- WHAT NEEDS TO BE DONE: Below are entries. Copy exactly the lines running from the line that holds "dmaLines (pciAgent s" to the line that holds "(DmaRuns s k q d 2 → dmaFieldsOk d = false", with both ends included.
DATA LISTING Block Start
-- ==== Sys2Proof/Machine/Step.lean ====
section
/-! DEFINITION. One step: the command at the front of the queue, or one cycle of the time base. -/

namespace Sys2Proof.Machine

/-- The first waiting command takes effect and leaves the queue; with none waiting one cycle of the
time base passes, and accesses that wait inside a PCIe endpoint are tried again (log 3). -/
def step (s : State) : Host.Outcome State Fault Refusal :=
  match s.pending with
  | [] => .next (apertureIdle (tick s))
  | c :: rest => exec c { s with pending := rest }

/-- s with the command that a table word spells put at the front of its queue; s itself where the word spells none. -/
def State.withFetchWord (s : State) (nbits w : Nat) : State :=
  match decodeTableWord nbits w with
  | some c => { s with pending := c :: s.pending }
  | none => s

end Sys2Proof.Machine
end

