/-! ### The PCIe endpoints -/

/-- R569, R570, R577, R579: a BAR read without an answer reads 0 and records ERR_ACCESS; a read through a valid aperture
entry gives the tensor's bytes, or waits inside the endpoint while its answer is MOVED or its way is down; one through an entry
that is not valid is unsupported; a write to an entry that admits
none is discarded and counted; an entry is written with AP_W2.

R571, R572: a descriptor that asks for nothing completes with status 0; one whose fields are not as they must be
completes with status 1, halts its queue and raises DMA_FAULT; the transfers run by their opcode; an enabled queue
starts at index 0 in phase 1. -/
def Obligations.PcieTransfers : Prop :=
  (∀ (s : State) (k addr len : Nat) (data : List Byte) (x : Word), k < 2 → powered s = true → (s.pci k).waiting = [] →
     let e := apEntry s (addr / 2 ^ 21)
     let off := addr % 2 ^ 21
     let p := Page.pci k
     (linkUp s k = true →
       (∃ u, exec (.barReadTimeout k) s = .next u ∧ u.out.getLast? = some (.readData 0) ∧ u.fld p 0x1C 31 1 = 1) ∧
       (inAperture addr len = true → tiersOpen s k = true → e.valid = true → ∀ ws t,
         accessWords s (pciAgent s k) e.job e.handle (e.seg.toNat * 2 ^ 18 + off / 8)
           ((off + len - 1) / 8 - off / 8 + 1) = (.data ws, t) →
         ∃ u, exec (.apertureRead k addr len) s = .next u ∧ u.out = t.out ++ [.aperture k (wordBytes ws (off % 8) len) false] ∧
           u.dies = t.dies ∧ u.regs = t.regs ∧ (u.pci k).waiting = []) ∧
       (inAperture addr len = true → e.valid = false → ∃ u, exec (.apertureRead k addr len) s = .next u ∧
         u.out = s.out ++ [.unsupported k]) ∧
       (inAperture addr data.length = true → tiersOpen s k = true → off % 8 = 0 → data.length % 8 = 0 → e.valid = true →
         e.writeEn = true → ∀ ws n t, accessPut (pciAgent s k) e.job e.handle ((wholeWords data).length / 64 + 2)
           (e.seg.toNat * 2 ^ 18 + off / 8) (wholeWords data) s = (.data ws, n, t) →
         ∃ u, exec (.apertureWrite k addr data) s = .next u ∧ u.dies = t.dies ∧ u.regs = t.regs ∧ u.out = t.out ∧
           (u.pci k).waiting = []) ∧
       (inAperture addr len = true → tiersOpen s k = true → e.valid = true → ∀ t,
         accessWords s (pciAgent s k) e.job e.handle (e.seg.toNat * 2 ^ 18 + off / 8)
           ((off + len - 1) / 8 - off / 8 + 1) = (.wait, t) →
         exec (.apertureRead k addr len) s = .next (s.setPci k { s.pci k with waiting := [.read addr len] })) ∧
       (inAperture addr data.length = true → tiersOpen s k = true → e.writeEn = false →
         ∃ u, exec (.apertureWrite k addr data) s = .next u ∧ u.dies = s.dies ∧ u.fld p 0x10 1 1 = 1)) ∧
     (∃ u, exec (.apEntryWrite k x) s = .next u ∧
       apEntry u (s.fld p 0x4C 0 15) =
         ⟨BitVec.ofNat 20 (tget s.loHeld (p, 0x50) (apWord (apEntry s (s.fld p 0x4C 0 15)) 0)).toNat,
          bit (tget s.loHeld (p, 0x50) (apWord (apEntry s (s.fld p 0x4C 0 15)) 0)) 20,
          bit (tget s.loHeld (p, 0x50) (apWord (apEntry s (s.fld p 0x4C 0 15)) 0)) 21,
          BitVec.ofNat 16 (tget s.loHeld (p, 0x54) (apWord (apEntry s (s.fld p 0x4C 0 15)) 1)).toNat,
          BitVec.ofNat 19 x.toNat⟩ ∧
       ∀ n, n ≠ s.fld p 0x4C 0 15 → apEntry u n = apEntry s n)) ∧
  (∀ (s : State) (k q : Nat) (d : DmaDesc) (data : List DWord) (err : Bool) (x : Word),
     let y := s.dq k q
     (DmaRuns s k q d 0 → ∃ u, exec (.dmaNop k q d) s = .next u ∧
       (u.dq k q).head = BitVec.ofNat 16 ((y.head.toNat + 1) % y.size) ∧ (u.dq k q).halted = false ∧
       .dmaCompletion k q y.head.toNat 0 y.phase 0 ∈ u.out) ∧
     (DmaRuns s k q d 1 → dmaFieldsOk d = true → data.length = d.length.toNat / 8 → ∀ ws n t,
       accessPut (pciAgent s k) d.job (d.handle.setWidth 20) (d.length.toNat / 8 / 64 + 2) (d.offset.toNat / 8) data s =
         (.data ws, n, t) → exec (.dmaHostToTier k q d data err) s = .next (dmaDone t k q d (if err then 5 else 0) (8 * n))) ∧
     (DmaRuns s k q d 2 → dmaFieldsOk d = true → ∀ ws g t,
       dmaLines (pciAgent s k) d.job (d.handle.setWidth 20) (d.length.toNat / 8 / 64 + 2) (d.offset.toNat / 8)
         (d.length.toNat / 8) s = (.data g, ws, t) → ws ≠ [] → exec (.dmaTierToHost k q d false) s =
           .next (dmaDone (t.emit (.hostWrite k d.hostAddr ws)) k q d 0 (8 * ws.length))) ∧
     (DmaRuns s k q d 2 → dmaFieldsOk d = false → ∃ u, exec (.dmaTierToHost k q d err) s = .next u ∧
       (u.dq k q).halted = true ∧ (u.dq k q).status = 1 ∧ .dmaCompletion k q y.head.toNat 1 y.phase 0 ∈ u.out ∧
       u.fld (.pci k) 0x10 1 1 = 1) ∧
     (k < 2 → q < 16 → powered s = true → 4 ≤ bits x 0 5 → bits x 0 5 ≤ 16 → bit x 31 = true →
       exec (.dqEnable k q x) s = .next (s.setDq k q { y with
         cfg := x &&& 0x8000001F, head := 0, tail := 0, cplIdx := 0, phase := true, halted := false, status := 0 })))

/-- R494, R495, R568, R574 to R576, R669: an endpoint that its rails, die and reset allow comes up with its speed and
width, goes down, is made home by MAKE_HOME and gives up the other, and answers configuration requests with Retry
Status until it is ready; a function-level reset clears its queues and MSI-X state; an enabled ring starts empty. -/
def Obligations.HostLinks : Prop :=
  ∀ (s : State) (k : Nat) (bme : Bool) (speed width : Nat) (x : Word), k < 2 → powered s = true →
    let p := Page.pci k
    (mayTrain s k = true → 1 ≤ speed → speed ≤ 6 → width ∈ [1, 2, 4, 8, 16] →
      ∃ u, exec (.pcieLinkUp k bme speed width) s = .next u ∧ u.fld p 0x40 0 4 = speed ∧ u.fld p 0x40 4 5 = width ∧
        linkUp u k = true ∧ u.fld p 0x40 10 1 = (if bme then 1 else 0)) ∧
    (linkUp s k = true → exec (.pcieLinkDown k true) s = .next (pciDown s k true)) ∧
    (s.mas.ready = true → ∃ u, exec (.makeHome k) s = .next u ∧ homeOf u = some k ∧ u.fld p 0x10 1 1 = 1) ∧
    (∃ u, exec (.flr k) s = .next u ∧ (∀ q, u.dq k q = DmaQueue.reset) ∧ (u.pci k).msix = [] ∧ (u.pci k).pba = 0 ∧
      u.regs = s.regs) ∧
    (∃ u, exec (.perstRelease k) s = .next u ∧ (u.pci k).ready = true ∧ u.regs = s.regs) ∧
    ((s.pci k).ready = false → exec (.pcieConfigRequest k 0) s = .next (s.emit (.configRetry k))) ∧
    ((s.pci k).ready = true → ∃ u v, exec (.pcieConfigRequest k 0) s = .next u ∧ u.out = s.out ++ [.configData k v] ∧
      bits v 16 16 = deviceId s.part) ∧
    (4 ≤ bits x 0 5 → bits x 0 5 ≤ 16 → bit x 31 = true → ∃ u, exec (.hcqEnable 0 x) s = .next u ∧
      u.reg .mas 0x48 = x &&& 0x8000001F ∧ u.reg .mas 0x4C = 0 ∧ u.reg .mas 0x50 = 0)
DATA LISTING Block End
- RESULT OF THIS EXERCISE:
       dmaLines (pciAgent s k) d.job (d.handle.setWidth 20) (d.length.toNat / 8 / 64 + 2) (d.offset.toNat / 8)
         (d.length.toNat / 8) s = (.data g, ws, t) → ws ≠ [] → exec (.dmaTierToHost k q d false) s =
           .next (dmaDone (t.emit (.hostWrite k d.hostAddr ws)) k q d 0 (8 * ws.length))) ∧
     (DmaRuns s k q d 2 → dmaFieldsOk d = false → ∃ u, exec (.dmaTierToHost k q d err) s = .next u ∧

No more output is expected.